## WHAT TO DO
Each line of the records that includes "free" should be found and copied.

Stored records:
..............................
-- ==== Sys2Proof/Machine/Operands.lean ====
section
/-! DEFINITION. Operands: directions, slots, roles and word addresses (R10, R21, R61, R63, R84). -/

namespace Sys2Proof.Machine

/-- The other direction. -/
def otherDir : Dir → Dir
  | .inp => .out
  | .out => .inp

/-- The other slot: `s xor 1` (R100). -/
def otherSlot : Slot → Slot
  | .a => .b
  | .b => .a

/-- The device direction a channel has: the input channel reads from the device, the output channel writes to it
(R29, R132). -/
def devDirOf : Dir → DevDir
  | .inp => .rd
  | .out => .wr

/-- `base(s) = s * N`, the word address of word 0 of slot `s` (R10, R61). -/
def slotBase (n : Nat) : Slot → Nat
  | .a => 0
  | .b => n

/-- `a = base(s) + i`, on natural numbers (R61, R63, R84). -/
def wordAddr (n : Nat) (sl : Slot) (i : Index) : Nat := slotBase n sl + i.toNat

/-- `reading(d) = RSEL[d]` (R10, R21). -/
def Half.reading (h : Half) : Slot := h.rsel

/-- `writing(d) = 1 - RSEL[d]` (R10, R21). -/
def Half.writing (h : Half) : Slot := otherSlot h.rsel

/-- `dmaslot(d)`: the slot the channel works on, `writing(IN)` or `reading(OUT)` (R10). -/
def dmaSlot (d : Dir) (h : Half) : Slot :=
  match d with
  | .inp => h.writing
  | .out => h.reading

/-- The index check of LDR, STW, LDS, STS: `i < N` (R65). -/
def indexOk (n : Nat) (i : Index) : Bool := decide (i.toNat < n)

/-- The three operand checks of CONFIG: `r = d`, `k = N`, `s = dmaslot(d)` (R132, R195). -/
def configArgsOk (n : Nat) (d : Dir) (h : Half) (r : DevDir) (sl : Slot) (k : Index) : Bool :=
  decide (r = devDirOf d) && decide (k.toNat = n) && decide (sl = dmaSlot d h)

/-- The word a BEAT moves is at `ADDR[d] + XIDX[d]`, on natural numbers (R63, R134). -/
def beatAddr (h : Half) : Nat := h.addr.toNat + h.xidx.toNat

/-- `draw(POOLFREE)` (R10, R131): the oracle's number names one of the free ids, none when there is none (log 9). -/
def drawId (pool : List ResId) (draw : Nat) : Option ResId := pool[draw % pool.length]?

end Sys2Proof.Machine
end

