/-- R64: byte order cannot be observed: from two states that differ at most in BYTE_ORDER and in where the bytes of their
words lie, every operation but RESET (whose slot contents are free) leads to two such states with the same outputs. -/
def Obligations.ByteOrderIsUnobservable : Prop :=
  ∀ (i : Instr) (s s' t : State), SameWords s s' → i ≠ .reset → exec i s = .next t →
    ∃ t', exec i s' = .next t' ∧ SameWords t t'

/- Invariants. -/

/-- R29, R41 to R47 hold of the state after reset. -/
def Obligations.ResetMeetsInvariants : Prop := State.reset.Inv

/-- R29, R41 to R47 are kept by every step from every state that meets them. -/
def Obligations.StepKeepsInvariants : Prop :=
  ∀ s t : State, s.Inv → step s = .next t → t.Inv

/-- R63, R45: from a state that meets the invariants no step faults: no address of 2N or more is formed and XIDX never
leaves its range. -/
def Obligations.StepNeverFaults : Prop :=
  ∀ (s : State) (f : Fault), s.Inv → step s ≠ .fault f

/-- R44: in a state that meets the invariants a BEAT moves a word of the channel's own slot: the bytes of the slot in the
other role are as before. -/
def Obligations.BeatStaysInChannelSlot : Prop :=
  ∀ (s t : State) (d : Dir) (x : Word) (i : Index), s.Inv → exec (.beat d x) s = .next t → i.toNat < s.params.n →
    t.loadWord d (wordAddr s.params.n (otherSlot (dmaSlot d (s.half d))) i) =
      s.loadWord d (wordAddr s.params.n (otherSlot (dmaSlot d (s.half d))) i)

/- Fair runs. -/

/-- R200: in a weakly fair run a completion interrupt that is raised is eventually handled, unless RESET drops it. -/
def Obligations.InterruptIsEventuallyHandled : Prop :=
  ∀ (σ : Nat → State) (ops : Nat → Instr) (answers : Nat → Oracle) (d : Dir) (n : Nat),
    IsRun σ ops answers → WeaklyFair σ ops answers → ((σ n).half d).irq = true →
    ∃ m, n ≤ m ∧ (ops m = .oncomp d ∨ ops m = .reset) ∧ ((σ m).half d).irq = true

/-- R200, R138, R251: in a weakly fair run whose handshake stays asserted, a block that is being moved is eventually
complete, unless RESET abandons it. -/
def Obligations.BlockIsEventuallyComplete : Prop :=
  ∀ (σ : Nat → State) (ops : Nat → Instr) (answers : Nat → Oracle) (d : Dir) (n : Nat),
    IsRun σ ops answers → WeaklyFair σ ops answers → (σ n).Inv → ((σ n).half d).cst = .armed →
    (∀ m, n ≤ m → handshake (answers m) d = true) →
    ∃ m, n ≤ m ∧ (((σ m).half d).cst = .done ∨ ops m = .reset)
end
..............................
## SOLVED PROBLEM
/-- `draw(POOLFREE)` (R10, R131): the oracle's number names one of the free ids, none when there is none (log 9). -/
words lie, every operation but RESET (whose slot contents are free) leads to two such states with the same outputs. -/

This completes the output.